We know based on the metadata for the ORC file we examined earlier that the min and max values for this column will not be useful for predicate pushdown. So without a bloom filter on this column, all 15,000,000 rows would be read and passed as input to the ScanFilter operator. Let’s see what the source stage with the table scan looks like with the bloom filter in place:

 Fragment 1 [SOURCE]
     CPU: 3.71s, Scheduled: 4.12s, Input: 9706528 rows (907.42MB); per task: avg.: 9706528.00 std.dev.: 0.00, Output: 1607 rows (204
     Output layout: [orderkey, custkey, orderstatus, totalprice, orderdate, orderpriority, clerk, shippriority, comment]
     Output partitioning: SINGLE []
     Stage Execution Strategy: UNGROUPED_EXECUTION
     ScanFilter[table = hive_315_hms:junk:inbloom, grouped = false, filterPredicate = ("clerk" = 'Clerk#000000421')]

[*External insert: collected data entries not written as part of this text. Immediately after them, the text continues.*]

-- ==== Sys2Proof/Machine/Media.lean ====
section
/-!
DEFINITION. The media front ends (R413 to R446, R471): MEDIA_BATCH from memory and from a live queue, its slots, spares
and status table, the reception of live frames, and the resets of a front end.
-/
namespace Sys2Proof.Machine

/-! ### Checks of the descriptor (R417 to R420) -/

def mediaHeadCheck (m : Media) : Except Nat Unit :=
  let d := m.d
  let text := m.kind == MKind.text
  let audio := m.kind == MKind.audio
  let within (x lo hi : Nat) : Bool := decide (lo ≤ x ∧ x ≤ hi)
  need (fieldAt d 0 0 8 == 2 && (!m.live || m.isPic) && !(m.live && m.refill) && (text || !m.utf8) && fieldAt d 1 6 2 == 0 &&
    (m.isPic || m.levels == 0) &&
    (if m.isPic then m.chans == 1 || m.chans == 3 else if audio then m.chans == 1 || m.chans == 2 else m.chans == 1) &&
    within m.slots 1 4096 && (if m.refill then m.spares ≤ 4096 else m.spares == 0) && m.x ≥ 1 &&
    (if text then m.y == 1 else m.y ≥ 1) && (if m.kind = MKind.video then m.t ≥ 1 else m.t == 1) &&
    (if audio then within m.rate 8000 192000 && within m.hop 1 m.y else m.rate == 0 && m.hop == 0) &&
    m.samples % 32 == 0 && (m.refill || m.spareTab == 0) && m.status % 32 == 0 &&
    m.levelTab % 64 == 0 && (text || m.tokens == 0) &&
    (if m.live then within m.queue 17 255 else m.queue == 0 && m.maxAge == 0 && m.liveWait == 0) &&
    zeroAt d 73 76 && zeroAt d 112 128) St.descInvalid

/-- A level entry (R418): its output reference, the address and the pitch of its mask. -/
def levelRef (levels : List Byte) (l : Nat) : TRef := TRef.parse levels (128 * l)
def levelMaskAt (levels : List Byte) (l : Nat) : Nat × Nat :=
  (fieldAt levels (128 * l + 64) 0 64, fieldAt levels (128 * l + 72) 0 32)

def Media.levelList (m : Media) : List Nat := List.range (m.levels + 1)

/-- Every range that a batch names: outputs, masks, status entries, tables. -/
def Media.ranges (m : Media) (levels : List Byte) (tokenBytes : Nat) : List (Nat × Nat) :=
  (m.levelList.flatMap (fun l => (levelRef levels l).spans ++
    [((levelMaskAt levels l).1, (m.slots - 1) * (levelMaskAt levels l).2 + ceilDiv (m.slotRows l) 8)]) ++
   [(m.status, 32 * m.slots), (m.samples, 32 * m.slots), (m.spareTab, 32 * m.spares),
    (m.levelTab, 128 * (m.levels + 1)), (m.tokens, tokenBytes)]).filter (fun r => r.2 != 0)

/-- The formats that an output takes (R419). -/
def mediaFmt (m : Media) (f : Nat) : Bool :=
  if m.kind = MKind.text then f == FC.int32 else f == FC.bf16 || f == FC.fp16 || f == FC.fp32 || f == 3 || f == 4

/-- The checks of the level entries (R418, R419) in the order of R618. -/
def mediaLevelCheck (m : Media) (levels : List Byte) (tokenBytes : Nat) : Except Nat Unit := do
  m.levelList.forM (fun l => do
    (levelRef levels l).check true
    let k := levelMaskAt levels l
    need (k.1 % 8 == 0 && k.2 % 8 == 0 && zeroAt levels (128 * l + 76) (128 * l + 128)) St.descInvalid)
  need (m.levelList.all (fun l => mediaFmt m (levelRef levels l).fmt)) St.fmtUnsupported
  let rs := (m.ranges levels tokenBytes).zipIdx
  need (m.levelList.all (fun l =>
      let r := levelRef levels l
      r.rows == m.slots * m.slotRows l && r.cols == m.cols && decide (8 * (levelMaskAt levels l).2 ≥ m.slotRows l)) &&
    rs.all (fun a => rs.all (fun b => a.2 == b.2 || !spansMeet a.1 b.1))) St.descInvalid

/-! ### The tokenizer table of a front end (R429) -/

/-- The front ends that may run a command (R414). -/
def State.kfeUp (s : State) (mask : Nat) : List Nat :=
  (List.range 4).filter (fun k => mask.testBit k && s.kfeFitted k && s.flag F.kfeStatus_UP k)

/-- The physical pages that a table of `n` bytes stands on, as the context maps them. -/
def tablePages (s : State) (root va n : Nat) : List Nat :=
  (List.range (n / 65536 + 1)).map (fun i => match s.translate root (va + 65536 * i) .read with
    | .ok pa _ => pa
    | _ => 0)

/-- A front end holds the table that a command names. -/
def tableHeld (s : State) (c root addr k : Nat) : Bool :=
  match look s.kfe.tables k with
  | some t => t.ctx == c && t.addr == addr && t.pages == tablePages s root addr t.bytes.length
  | none => false

/-- A notice of a front end (R446). -/
def kfeNtc (code sev k : Nat) (c : Option Nat) (a1 a2 a3 : Nat) : Ntc :=
  { code := code, sev := sev, ctx := c, data := Unit.kfe k, ctrl := unitPath (Unit.kfe k), a1 := a1, a2 := a2, a3 := a3 }

/-- A table held by a front end. -/
def State.holdTable (s : State) (k : Nat) (t : KfeTable) : State :=
  { s with kfe := { s.kfe with tables := put s.kfe.tables k t } }.wr F.kfeStatus_TABLE_VALID k 1

/-- The table that a command names, loaded and checked by each front end that does not hold it (R429). -/
def uTokens (c addr : Nat) (up : List Nat) : U (Except Nat (List Byte)) := do
  let a ← (fun a => (a, a) : U Acc)
  match up.filter (fun k => !tableHeld a.s c a.root addr k), up with
  | [], k :: _ => return .ok (((look a.s.kfe.tables k).map (·.bytes)).getD [])
  | k :: rest, _ =>
    let head ← uRead addr 320
    let n := fieldAt head 8 0 32
    let merges ← uRead (addr + 320) (if n ≤ 262144 then 8 * n else 0)
    let t := head ++ merges
    match ← uClean, tabCheck t with
    | false, _ => return .ok t
    | true, some (why, off) =>
      let tell : U PUnit := fun a => (⟨⟩, { a with s := a.s.raise (kfeNtc 0x0B04 Sev.error k (some c) (addr % 2 ^ 32) off why) })
      tell
      return .error St.descInvalid
    | true, none =>
      let store : U PUnit := fun a =>
        let kt : KfeTable := { ctx := c, addr := addr, pages := tablePages a.s a.root addr t.length, bytes := t }
        (⟨⟩, { a with s := (k :: rest).foldl (fun s j => s.holdTable j kt) a.s })
      store
      return .ok t
  | [], [] => return .error St.unitAbsent

/-! ### Dispatch -/

/-- The context may take frames of the queue that a live batch names (R445). -/
def State.liveMayTake (s : State) (c q : Nat) : Bool :=
  (List.range 64).any (fun n => s.flag F.kfeLiveCfg_ENABLE n && s.rd F.kfeLiveCfg_QUEUE n == q && s.rd F.kfeLiveCfg_CTX n == c)

/-- The dispatcher's reading of MEDIA_BATCH: the front ends, the level entries, the sample and spare tables, and the
tokenizer table. -/
def mediaPrep (s : State) (k : Nat) (x : Cmd) : U Prep := do
  if (List.range 4).all (fun j => !s.kfeFitted j) then return .error St.unitAbsent
  else match ← readDesc x 128 64 with
  | .error e => return .error e
  | .ok d =>
    let m := Media.parse d
    let up := s.kfeUp (fieldAt d 2 0 4)
    match mediaHeadCheck m with
    | .error e => return .error e
    | .ok _ =>
      if up = [] then return .error St.unitAbsent
      else
        let levels ← uRead m.levelTab (128 * (m.levels + 1))
        match mediaLevelCheck m levels 0 with
        | .error e => return .error e
        | .ok _ =>
          let samples ← uRead m.samples (32 * m.slots)
          let spares ← uRead m.spareTab (32 * m.spares)
          let tab ← if m.kind = MKind.text then uTokens (k / 64) m.tokens up else pure (.ok [])
          match tab with
          | .error e => return .error e
          | .ok t => return (do
              mediaLevelCheck m levels t.length
              need (!m.live || s.liveMayTake (k / 64) m.queue) St.descInvalid
              .ok (d, [natLE 1 ((up.map (fun j => 2 ^ j)).foldl (· + ·) 0), levels, samples, spares, t]))

def Cmd.media (x : Cmd) : Media := Media.parse x.desc
def Cmd.tab (x : Cmd) (i : Nat) : List Byte := (x.tables[i]?).getD []

/-- The front end that takes a slot of a command (log entry 14). -/
def kfeOf (k : Nat) (x : Cmd) (slot : Nat) : Nat :=
  let up := bitList (leNat (x.tab 0)) 4
  (up[Config.sampleKfe k x.count slot % up.length]?).getD 0

/-- The footprint of a batch. -/
def mediaFoot (x : Cmd) : List (Nat × Nat × Bool) :=
  let m := x.media
  let levels := x.tab 1
  let input (t : List Byte) (i : Nat) : Nat × Nat × Bool := footRange (fieldAt t (32 * i + 8) 0 64) (fieldAt t (32 * i + 16) 0 32) false
  m.levelList.flatMap (fun l => (levelRef levels l).foot true ++
    [footRange (levelMaskAt levels l).1 (m.slots * (levelMaskAt levels l).2) true]) ++
  [footRange m.status (32 * m.slots) true] ++
  (if m.live then [] else (List.range m.slots).map (input (x.tab 2)) ++ (List.range m.spares).map (input (x.tab 3)))

/-! ### Slots -/

abbrev Key.live : Nat := 10000
abbrev Key.forced : Nat := 20000
abbrev Key.resets : Nat := 30000

/-- The work so far has met no fault. -/
def uFine : U Bool := fun a => (a.fault.isNone, a)
/-- A change of the device's state by a unit. -/
def uDo (f : State → State) : U PUnit := fun a => (⟨⟩, { a with s := f a.s })

/-- Mask bits as bytes (R418). -/
def maskBytes (bits : List Bool) : List Byte :=
  (chunks 8 (bits.length + 1) bits).map (fun c => BitVec.ofNat 8 ((c.zipIdx.map (fun b => b2n b.1 <<< b.2)).foldl (· + ·) 0))

/-- What a slot holds written at every level: its rows, unless they stay unchanged, and its mask. -/
def uFill (k : Nat) (x : Cmd) (slot : Nat) (rows : Bool) (outs : List SlotOut) : U PUnit := do
  let m := x.media
  let levels := x.tab 1
  m.levelList.forM (fun l => do
    let o := (outs[l]?).getD {}
    let r := levelRef levels l
    let n := m.slotRows l
    let base := ((List.range l).map (fun j => m.slotRows j * m.cols)).foldl (· + ·) 0
    if rows then do
      o.rows.zipIdx.forM (fun p =>
        r.writeRow (fun i => (Config.mediaDraw k x.count slot (base + p.2 * m.cols + i)).toNat) (slot * n + p.2) 0 p.1)
      o.ints.zipIdx.forM (fun p => r.writeInts (slot * n + p.2) 0 [p.1])
    let mk := levelMaskAt levels l
    uOut (mk.1 + slot * mk.2) (maskBytes o.mask))

/-- A status entry (R433). -/
def uStatus (m : Media) (slot orig fill result why spare detail rejected : Nat) : U PUnit :=
  uOut (m.status + 32 * slot) (natLE 8 orig ++ natLE 8 fill ++ natLE 1 result ++ natLE 1 why ++ natLE 2 spare ++
    natLE 4 detail ++ natLE 2 rejected ++ natLE 6 0)

/-- The padding of a slot at every level. -/
def Media.voids (m : Media) : List SlotOut := m.levelList.map m.voidSlot

/-- The limits in force (R445). -/
def State.limits (s : State) : Limits :=
  { expansion := s.rd F.kfeLimits_EXPANSION_MAX, pixels := s.rd F.kfeLimits_PIXEL_BUDGET * 2 ^ 20,
    ns := s.rd F.kfeLimits_SAMPLE_TIME_MAX * 1000000 }

/-- Bytes read in pieces: the whole, or the offset of the first lost one. -/
def uInput (va n : Nat) : U (Except Nat (List Byte)) := do
  let ps ← uTry va n
  match ps.find? (fun p => p.2.isNone) with
  | some p => return .error p.1
  | none => return .ok (ps.flatMap (fun p => p.2.getD []))

/-- The augmentation record of a slot: the identity at address 0, and for TEXT (R420, R421). -/
def uAug (m : Media) (addr : Nat) : U (Except Nat Aug) := do
  if addr = 0 ∨ m.kind = MKind.text then return .ok {}
  else match ← uInput addr 32 with
    | .error o => return .error o
    | .ok d => return .ok (if addr % 32 = 0 then Aug.parse d else { ok := false })

/-- The tokenizer table that the front end of a slot works with. -/
def State.tableOf (s : State) (k : Nat) (x : Cmd) (slot : Nat) : List Byte :=
  match look s.kfe.tables (kfeOf k x slot) with
  | some t => if t.ctx = k / 64 ∧ t.addr = x.media.tokens then t.bytes else x.tab 4
  | none => x.tab 4

/-- A sample of a table decoded under an augmentation record (R420, R431). -/
def uSample (k : Nat) (x : Cmd) (slot : Nat) (e : List Byte) (augAddr : Nat) : U SampleEnd := do
  let m := x.media
  let n := fieldAt e 16 0 32
  let codec := fieldAt e 20 0 8
  let s ← uState
  if !zeroAt e 21 24 || !codecOk m.kind codec || n = 0 || n > 2 ^ 30 then return badHere Why.kind
  else match ← uAug m augAddr with
    | .error _ => return badHere Why.inputLost
    | .ok a =>
      if !a.ok then return badHere Why.kind
      else match ← uInput (fieldAt e 8 0 64) n with
        | .error o => return .bad Why.inputLost o
        | .ok bs => return m.sample s.limits a (s.tableOf k x slot) codec bs

/-- The physical address of a live frame slot. -/
def State.liveSlotAddr (s : State) (stream slot : Nat) : Nat :=
  s.rd F.kfeLiveBuf_BASE stream * 65536 + slot * (s.rd F.kfeLiveCfg_FRAME_MAX_KIB stream * 1024)

/-- A live frame decoded (R441, R442): what was assigned to the slot is 0 no frame, 1 a frame, 2 a frame from ahead of
time; stream, frame number, frame slot, codec, bytes. -/
def uFrame (x : Cmd) (slot : Nat) (e : List Byte) : U SampleEnd := do
  let m := x.media
  let p := lookD x.parts (Key.live + slot) []
  let s ← uState
  match p with
  | [1, stream, _, fslot, codec, n] =>
    if !zeroAt e 0 24 || !codecOk m.kind codec then return badHere Why.kind
    else match ← uAug m (fieldAt e 24 0 64) with
      | .error _ => return badHere Why.inputLost
      | .ok a =>
        if !a.ok then return badHere Why.kind
        else
          let read : U (List Byte × List Nat) := fun a =>
            let (bs, lost, s) := a.s.readPhys (s.liveSlotAddr stream fslot) n
            ((bs, lost), { a with s := s, lost := joinLost a.lost lost })
          let (bs, lost) ← read
          match lost with
          | g :: _ => return .bad Why.inputLost (g - s.liveSlotAddr stream fslot)
          | [] => return m.sample s.limits a [] codec bs
  | 2 :: _ => return badHere Why.time
  | _ => return badHere Why.noFrame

         Layout: [orderkey:bigint, custkey:bigint, orderstatus:varchar(1), totalprice:double, orderdate:date, orderpriority:varchar(
         Estimates: {rows: 15000000 (1.81GB), cpu: 1.81G, memory: 0B, network: 0B}/{rows: 1530 (194.04kB), cpu: 3.63G, memory: 0B, n
         CPU: 3.71s (100.00%), Scheduled: 4.12s (100.00%), Output: 1607 rows (204.39kB)

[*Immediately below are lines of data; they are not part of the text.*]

/-- The booted image's countersignature is judged once the configuration is known (R555). -/
def State.judgeCountersign (s : State) : State :=
  let c := s.countersign (s.nvm (s.flag F.hubState_BOOT_IMAGE)).firmware
  let s := s.wr F.secFwRunning_COUNTERSIGNED 0 (b2n (c == 0))
  if c ≠ 0 ∧ s.countersignAsked then s.raise (hubNtc 0x0D03 Sev.warn (s.rd F.secFwRunning_RELEASE) c 0) else s

/-- BRINGUP is entered with a blob (R494): from an image's copy, or from the host. -/
def State.enterBringup (s : State) (b : List Byte) (image : Bool) (host : Bool) : State :=
  let s := (s.goto Dev.bringup).setDom 2 Dom.on
  let s := (coreDoms.filter isDieDom).foldl (fun s d => s.setDom d Dom.on) s
  let s := (s.wr F.hubState_CFG_HOST 0 (b2n host)).wr F.hubState_CFG_IMAGE 0 (b2n (image && !host))
  ((s.applyBlob b).judgeCountersign).judgeStart

/-- CONFIG_CHECK (R486): the intact copy with the greater SEQUENCE is checked. -/
def execConfigCheck (s : State) : Host.Outcome State Fault Refusal :=
  .next (
    if s.dev ≠ Dev.cfgCheck then s
    else
      let a := s.nvmA.blobCopy
      let b := s.nvmB.blobCopy
      let older (s : State) (used : Bool) (bs : List Byte) (r : Nat) : State :=
        if r = 1 then s else s.raise (hubNtc 0x0102 Sev.warn (b2n used) (blobSeq bs % 2 ^ 32) r)
      let take (s : State) (image : Bool) (bs : List Byte) : State :=
        let s := { s with start := { s.start with chosen := some image } }
        match s.blobFindings (b2n image) bs with
        | [] => ({ s with start := { s.start with findings := [] } }).enterBringup bs image false
        | fs => s.enterHold fs
      match blobTorn a false, blobTorn b false with
      | none, none => if blobSeq a < blobSeq b then take s true b else take s false a
      | none, some r => take (older s false a r) false a
      | some r, none => take (older s true b r) true b
      | some _, some _ => s.enterHold (tornFindings 0 a false ++ tornFindings 1 b false))

/-! ### The end of BRINGUP (R477, R484, R494, R497) -/

/-- The address of a job controller: (IPv6, address). -/
def State.ctrlAddr (s : State) (k : Nat) : Option (Bool × Nat) :=
  let has (key : Nat) : Bool := s.start.items.any (fun e => e.1 == 2 && e.2.1 == key && e.2.2.1 == k)
  if has 1 then some (false, s.item 2 1 k 0 % 2 ^ 32)
  else if has 2 || has 3 then some (true, s.item 2 2 k 0 * 2 ^ 64 + s.item 2 3 k 0) else none

/-- The connection of a job controller written and opened (R484). The fields that no rule gives a value are free. -/
def State.openCtrl (s : State) (k : Nat) : State :=
  match s.ctrlAddr k with
  | none => s
  | some (v6, ip) =>
    let (v, s) := s.fresh
    let (w, s) := s.fresh
    let (x, s) := s.fresh
    let n := v.toNat
    let e := natLE 1 (1 + n % 16 * 4 + b2n v6 * 64) ++ natLE 1 (n / 16 % 8) ++ natLE 1 (n / 128 % 64) ++ natLE 1 0 ++
      natLE 2 (n / 8192) ++ natLE 2 0 ++ natLE 16 ip ++ natLE 3 0 ++ natLE 1 (n / 2 ^ 29 % 64) ++ natLE 4 0 ++
      natLE 8 w.toNat ++ natLE 8 x.toNat ++ List.replicate 16 0
    if s.connTableOk then ((s.writePhys (s.connAddr (4080 + k)) e).2).openConn (4080 + k) else s

/-- The device enters READY or DEGRADED (R477 step 11, R500, R539). -/
def State.endStart (s : State) : State :=
  let d := s.readyState
  let s := { s.goto d with start := { s.start with ptpWaiting := false, inService := true, ordered := false, fromBrace := false } }
  s.raise (hubNtc 0x0108 Sev.info ((s.ivl - s.clk.startAt) / 1000000 % 2 ^ 32) d (popCount s.tilesPresent 48))

/-- The end of BRINGUP (R494): checks 11 to 14 of the registers as they stand. -/
def State.holdFindings (s : State) : List Finding :=
  let l := s.regImgs
  s.rangeFindings 2 l ++ s.unitFindings 2 l

/-- BRINGUP is left: into READY or DEGRADED, or into CFG_HOLD, with what step 9 opened closed again. -/
def State.leaveBringup (s : State) : State :=
  match s.holdFindings with
  | [] => s.endStart
  | fs => s.netOff.enterHold (fs.take 64)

         connector metrics:
           'Physical input read time' = {duration=417.51ms}
         metrics:
           'Input distribution' = {count=11.00, p01=0.00, p05=0.00, p10=0.00, p25=0.00, p50=728110.00, p75=1776760.00, p90=1877245.0
         Input avg.: 882411.64 rows, Input std.dev.: 97.40%
         clerk := clerk:varchar(15):REGULAR
         orderkey := orderkey:bigint:REGULAR
         orderstatus := orderstatus:varchar(1):REGULAR
         custkey := custkey:bigint:REGULAR
         totalprice := totalprice:double:REGULAR
         comment := comment:varchar(79):REGULAR
         orderdate := orderdate:date:REGULAR
         orderpriority := orderpriority:varchar(15):REGULAR
         shippriority := shippriority:int:REGULAR
         Input: 9706528 rows (907.42MB), Filtered: 99.98%

Notice the number of input rows to the ScanFilter operator is 9706528 rows. While not as effective as when the predicate was solely on the column which the data is sorted by, it shows it helped increase the effectiveness of predicate pushdown.

Hopefully, this article showed how ORC bloom filters can be useful if you have a column you expect to frequently filter on with equality or IN predicates.